How to get functools.lru_cache to return new instances?

Question

I use Python's lru_cache on a function which returns a mutable object, like so:

import functools

@functools.lru_cache()
def f():
    x = [0, 1, 2]  # Stand-in for some long computation
    return x

If I call this function, mutate the result and call it again, I do not obtain a "fresh", unmutated object:

a = f()
a.append(3)
b = f()
print(a)  # [0, 1, 2, 3]
print(b)  # [0, 1, 2, 3]

I get why this happens, but it's not what I want. A fix would be to leave the caller in charge of using list.copy:

a = f().copy()
a.append(3)
b = f().copy()
print(a)  # [0, 1, 2, 3]
print(b)  # [0, 1, 2]

However I would like to fix this inside f. A pretty solution would be something like

@functools.lru_cache(copy=True)
def f():
    ...

though no copy argument is actually taken by functools.lru_cache.

Any suggestion as to how to best implement this behavior?

Edit

Based on the answer from holdenweb, this is my final implementation. It behaves exactly like the builtin functools.lru_cache by default, and extends it with the copying behavior when copy=True is supplied.

import functools
from copy import deepcopy

def lru_cache(maxsize=128, typed=False, copy=False):
    if not copy:
        return functools.lru_cache(maxsize, typed)
    def decorator(f):
        cached_func = functools.lru_cache(maxsize, typed)(f)
        @functools.wraps(f)
        def wrapper(*args, **kwargs):
            return deepcopy(cached_func(*args, **kwargs))
        return wrapper
    return decorator

# Tests below

@lru_cache()
def f():
    x = [0, 1, 2]  # Stand-in for some long computation
    return x

a = f()
a.append(3)
b = f()
print(a)  # [0, 1, 2, 3]
print(b)  # [0, 1, 2, 3]

@lru_cache(copy=True)
def f():
    x = [0, 1, 2]  # Stand-in for some long computation
    return x

a = f()
a.append(3)
b = f()
print(a)  # [0, 1, 2, 3]
print(b)  # [0, 1, 2]

Answer 1

Since the lru_cache decorator has unsuitable behaviour for you, the best you can do is to build your own decorator that returns a copy of what it gets from lru_cache. This will mean that the first call with a particular set of arguments will create two copies of the object, since now the cache will only be holding prototype objects.

This question is made more difficult because lru_cache can take arguments (mazsize and typed), so a call to lru_cache returns a decorator.
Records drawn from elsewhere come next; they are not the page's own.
-- ==== Sys2Proof/Machine/Ops.lean ====
section
/-! DEFINITION. The named operations over registers, memory, the stack and the model-specific
registers, the raising of an exception, the advance of the program counter and the fetch. Each
instruction's meaning is written over these. -/

namespace Sys2Proof.Machine

/-! ### General registers (R20, R21; `x[n]` of R12) -/

/-- Read a general register. None is hard-wired (R20). -/
def State.reg (s : State) : Reg → Word
  | .eax => s.eax
  | .ecx => s.ecx
  | .edx => s.edx
  | .ebx => s.ebx
  | .esp => s.esp
  | .ebp => s.ebp
  | .esi => s.esi
  | .edi => s.edi

/-- Write a general register. -/
def State.setReg (s : State) (r : Reg) (v : Word) : State :=
  match r with
  | .eax => { s with eax := v }
  | .ecx => { s with ecx := v }
  | .edx => { s with edx := v }
  | .ebx => { s with ebx := v }
  | .esp => { s with esp := v }
  | .ebp => { s with ebp := v }
  | .esi => { s with esi := v }
  | .edi => { s with edi := v }

/-- `pc <- target` (R12, R23). -/
def State.setEip (s : State) (target : Word) : State := { s with eip := target }

/-- Write EFLAGS whole (R24). -/
def State.setEflags (s : State) (v : Word) : State := { s with eflags := v }

/-- Mark `n` further free values as drawn (R15). -/
def State.useDraws (s : State) (n : Nat) : State := { s with draws := s.draws + n }

/-! ### Memory (R60, R62, R63) -/

/-- What an address that memory does not list reads as. DESIGN CHOICE (log entry 7, unsafe): the
contents of memory at the start are the platform's (R69, D13). -/
def unlistedByte : Byte := 0

/-- The byte at an address. -/
def Memory.read : Memory → Nat → Byte
  | [], _ => unlistedByte
  | (k, v) :: m, a => if k = a then v else Memory.read m a

/-- List a byte at an address, in address order, in place of what stood there. -/
def Memory.insert : Memory → Nat → Byte → Memory
  | [], a, v => [(a, v)]
  | (k, w) :: m, a, v =>
    if a < k then (a, v) :: (k, w) :: m
    else if a = k then (a, v) :: m
    else (k, w) :: Memory.insert m a v

/-- Unlist an address. -/
def Memory.erase (m : Memory) (a : Nat) : Memory := m.filter fun c => c.1 != a

/-- Write one byte; a byte equal to what an unlisted address reads as is not listed. -/
def Memory.write (m : Memory) (a : Nat) (v : Byte) : Memory :=
  if v = unlistedByte then Memory.erase m a else Memory.insert m a v

/-- The canonical form: addresses strictly rising and inside the address space, no entry equal to what
an unlisted address reads as. -/
abbrev Memory.wf (m : Memory) : Prop :=
  m.Pairwise (fun c d => c.1 < d.1) ∧ ∀ c ∈ m, c.1 < spaceSize ∧ c.2 ≠ unlistedByte

/-- `MemRead(a, 4)`: four single-byte reads, little-endian, no alignment asked (R62, R63). -/
def Memory.readWord (m : Memory) (a : Nat) : Word :=
  wordOfBytes (Memory.read m a) (Memory.read m (a + 1)) (Memory.read m (a + 2)) (Memory.read m (a + 3))

/-- `MemWrite(a, 4, v)`: four single-byte writes, little-endian, no alignment asked (R62, R63). -/
def Memory.writeWord (m : Memory) (a : Nat) (v : Word) : Memory :=
  Memory.write (Memory.write (Memory.write (Memory.write m a (wordByte v 0)) (a + 1) (wordByte v 1))
    (a + 2) (wordByte v 2)) (a + 3) (wordByte v 3)

/-- Put an address into a set of addresses. -/
def AddrSet.insert : AddrSet → Nat → AddrSet
  | [], a => [a]
  | k :: l, a => if a < k then a :: k :: l else if a = k then k :: l else k :: AddrSet.insert l a

/-- Put the four addresses from `a` on into a set of addresses. -/
def AddrSet.insertWord (l : AddrSet) (a : Nat) : AddrSet :=
  AddrSet.insert (AddrSet.insert (AddrSet.insert (AddrSet.insert l a) (a + 1)) (a + 2)) (a + 3)

/-- The canonical form of a set of addresses. -/
abbrev AddrSet.wf (l : AddrSet) : Prop := l.Pairwise (· < ·) ∧ ∀ a ∈ l, a < spaceSize

/-- An instruction's store of four bytes; the addresses are remembered for R73. -/
def State.storeWord (s : State) (a : Nat) (v : Word) : State :=
  { s with mem := Memory.writeWord s.mem a v, written := AddrSet.insertWord s.written a }

/-- Bytes placed in memory from outside the machine (D13, log entry 28), from address `a` on; bytes
past the end of the address space are dropped. They count as no instruction's store. -/
def State.loadBytes (s : State) : Nat → List Byte → State
  | _, [] => s
  | a, b :: bs =>
    if a < spaceSize then
      State.loadBytes { s with mem := Memory.write s.mem a b, written := s.written.filter (· != a) }
        (a + 1) bs
    else s

/-! ### Segments (R27, R28, R66) -/

/-- A flat segment: base 0 and limit "4 Gbytes" (R66, D20, D21). Linear address = offset. -/
def SegReg.flat (g : SegReg) : Bool := g.base == 0 && g.limit == 0xFFFFFFFF

/-- Whether a segment may be written: "Read-only" and "Read/Write" are what the two named constants
say (R28); of ATTR_OTHER(v) nothing is known, so the answer is a free value (log entry 14). -/
def SegAttr.writable : SegAttr → Bool
  | .csFlat => false
  | .ssFlat => true
  | .other v => Config.otherAttrWritable v

/-- The index field of a selector, bits [15:3] (R27). -/
def selectorIndex (sel : Selector) : BitVec 13 := sel.extractLsb' 3 13

/-- The requestor privilege level of a selector, bits [1:0] (R27). -/
def selectorRpl (sel : Selector) : BitVec 2 := sel.extractLsb' 0 2

/-- The selector of "the next descriptor in a descriptor table": plus 1000b, truncated to 16 bits
(R183, D4). -/
def nextSelector (sel : Selector) : Selector := sel + 0x0008

/-- Bits [1:0] forced to 11b, "RPL of 3" (R185). -/
def withRpl3 (sel : Selector) : Selector := sel.extractLsb' 2 14 ++ (3 : BitVec 2)

/-- The code segment SYSCALL and SYSRET force, under a selector (R184). -/
def flatCodeSegment (sel : Selector) : SegReg := ⟨sel, 0x00000000, 0xFFFFFFFF, .csFlat⟩

/-- The stack segment SYSCALL forces, under a selector (R184). -/
def flatStackSegment (sel : Selector) : SegReg := ⟨sel, 0x00000000, 0xFFFFFFFF, .ssFlat⟩

/-! ### Model-specific registers (R32 to R34) -/

/-- The number of EFER (R33). -/
def msrEfer : Word := 0xC0000080

/-- The number of STAR (R34). -/
def msrStar : Word := 0xC0000081

/-- EFER.SCE (R33). -/
def State.sce (s : State) : Bool := s.efer.getLsbD s.cfg.sceBit

/-- STAR[31:0], Target EIP Address (R34). -/
def State.starTarget (s : State) : Word := s.star.extractLsb' 0 32

/-- STAR[47:32], SYSCALL CS and SS Selector Base (R34). -/
def State.starSyscallSel (s : State) : Selector := s.star.extractLsb' 32 16

/-- STAR[63:48], SYSRET CS and SS Selector Base (R34). -/
def State.starSysretSel (s : State) : Selector := s.star.extractLsb' 48 16

/-- The value of a model-specific register, by number: two are named (R32), and on a processor without
the feature it is open whether they exist (R34, D3). -/
def State.msr (s : State) (n : Word) : Option MsrWord :=
  if !s.cfg.hasSyscall then none
  else if n = msrEfer then some s.efer
  else if n = msrStar then some s.star
  else none

/-- The HOST's write of a model-specific register between two steps (R32, D22): every 64-bit value may
be written (R34). None where no such register is named, and on a processor without the feature
(D3). -/
def State.hostWriteMsr (s : State) (n : Word) (v : MsrWord) : Option State :=
  if !s.cfg.hasSyscall then none
  else if n = msrEfer then some { s with efer := v }
  else if n = msrStar then some { s with star := v }
  else none

/-! ### Exceptions (R230 to R238) -/

/-- The two exceptions of the spec (R230). -/
inductive Exception where
  | invalidOpcode
  | generalProtection (errcode : Nat)
deriving DecidableEq, Repr

/-- The vector number (R230). -/
def Exception.vector : Exception → Nat
  | .invalidOpcode => 6
  | .generalProtection _ => 13

/-- The error code, where the exception has one (R233). -/
def Exception.errcode : Exception → Option Nat
  | .invalidOpcode => none
  | .generalProtection code => some code

/-- `raise`: TAKING AN EXCEPTION. The run ends with `Fault(vector, errcode, pc)`, `pc` being the
address of the faulting instruction, and nothing is written (R233, R237, R238; D6, D12; log entry
11). -/
def raise (e : Exception) (s : State) : Result := .fault (.exception e.vector e.errcode s.eip)

/-! ### The program counter (R12, R23) -/

/-- Give `next_pc = pc + ilen` to the rest of an instruction; refused when `pc + ilen` reaches 2^32
(R23, D8). -/
def withNextPc (ilen : Nat) (s : State) (k : Word → Result) : Result :=
  if s.eip.toNat + ilen < spaceSize then k (s.eip + BitVec.ofNat 32 ilen)
  else .refused .nextPcPastTop

/-- EFLAGS.VM (R24). -/
def State.vm (s : State) : Bool := s.eflags.getLsbD s.cfg.vmBit

/-- EFLAGS.IF (R24). -/
def State.intFlag (s : State) : Bool := s.eflags.getLsbD s.cfg.ifBit

/-- The common conditions of the sample-code instructions: EFLAGS.VM = 0 (R201 (f)) and a next program
counter below 2^32 (R23). -/
def sampleCode (ilen : Nat) (s : State) (k : Word → Result) : Result :=
  if s.vm then .refused .virtual8086 else withNextPc ilen s k

/-! ### The stack (R75, R201 (e)) -/

/-- Give the linear address of a four-byte stack access at offset `off` of SS to the rest of an
instruction: SS must be flat and writable, and the four bytes must not wrap (R201 (e), R66). -/
def stackAccess (s : State) (off : Word) (k : Nat → Result) : Result :=
  if !s.ss.flat then .refused .stackSegmentNotFlat
  else if !s.ss.attr.writable then .refused .stackSegmentNotWritable
  else if off.toNat + 4 ≤ spaceSize then k off.toNat
  else .refused .stackAccessWraps

/-- Push a value: ESP <- ESP - 4 modulo 2^32, then MemWrite(ESP, 4, v) (R202, R204). -/
def push32 (v : Word) (s : State) (k : State → Result) : Result :=
  let esp := s.esp - 4
  stackAccess s esp fun a => k ((s.storeWord a v).setReg .esp esp)

/-- Pop a value: MemRead(ESP, 4), then ESP <- ESP + 4 modulo 2^32 (R203, R205). -/
def pop32 (s : State) (k : Word → State → Result) : Result :=
  stackAccess s s.esp fun a => k (Memory.readWord s.mem a) (s.setReg .esp (s.esp + 4))

/-! ### Fetch (R65, R87, R73) -/

/-- `n` bytes of memory from address `a` on, fewer where the address space ends (R65). -/
def Memory.bytes (m : Memory) (a : Nat) : Nat → List Byte
  | 0 => []
  | n + 1 => if a < spaceSize then Memory.read m a :: Memory.bytes m (a + 1) n else []

/-- The linear address of the next instruction, CS.base + EIP (R23, R65). -/
def State.fetchAddress (s : State) : Nat := (s.cs.base + s.eip).toNat

/-- The bytes from which the next instruction is decoded. -/
def State.fetchBytes (s : State) : List Byte := Memory.bytes s.mem s.fetchAddress Instr.maxLength

/-- An instruction stored to one of the `n` bytes from address `a` on (R73). -/
def State.storedIn (s : State) (a n : Nat) : Bool :=
  s.written.any fun w => decide (a ≤ w) && decide (w < a + n)

/-- What a rejected sequence of bytes refuses. A sequence is cut short only where the address space
ends, so that its instruction would reach 2^32 (R23, D8). -/
def decodeRefusal : DecodeError → Refusal
  | .truncated => .nextPcPastTop
  | e => .encoding e

/-- Fetch and decode the instruction at the program counter: CS must be flat (D21), the bytes an
instruction of the spec (R87), none of them stored by an instruction (R73, D17). -/
def fetch (s : State) : Except Refusal Instr :=
  if !s.cs.flat then .error .codeSegmentNotFlat
  else
    match decode s.fetchBytes with
    | .error e => .error (decodeRefusal e)
    | .ok (i, _) =>
      if s.storedIn s.fetchAddress i.length then .error .fetchOfStoredByte else .ok i

end Sys2Proof.Machine
end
Remembering that a decorator takes a function as its argument and (usually) returns a function, you will have to replace lru_cache with a function that takes two arguments and returns a function that takes a function as an argument and returns a (wrapped) function which is not an easy structure to wrap your head around.

You would then write your functions using the copying_lru_cache decorator instead of the standard one, which is now applied "manually" inside the updated decorator.

Depending on how heavy the mutations are, you might get away without using deepcopy, but you don't give enough information to determine that.

So your code would then read

from functools import lru_cache
from copy import deepcopy

def copying_lru_cache(maxsize=10, typed=False):
    def decorator(f):
        cached_func = lru_cache(maxsize=maxsize, typed=typed)(f)
        def wrapper(*args, **kwargs):
            return deepcopy(cached_func(*args, **kwargs))
        return wrapper
    return decorator

@copying_lru_cache()
def f(arg):
    print(f"Called with {arg}")
    x = [0, 1, arg]  # Stand-in for some long computation
    return x

print(f(1), f(2), f(3), f(1))

This prints

Called with 1
Called with 2
Called with 3
[0, 1, 1] [0, 1, 2] [0, 1, 3] [0, 1, 1]

so the cacheing behaviour your require appears to be present. Note also tht the documentation for lru_cache specifically warns that

In general, the LRU cache should only be used when you want to reuse previously computed values. Accordingly, it doesn’t make sense to cache functions with side-effects, functions that need to create distinct mutable objects on each call, or impure functions such as time() or random().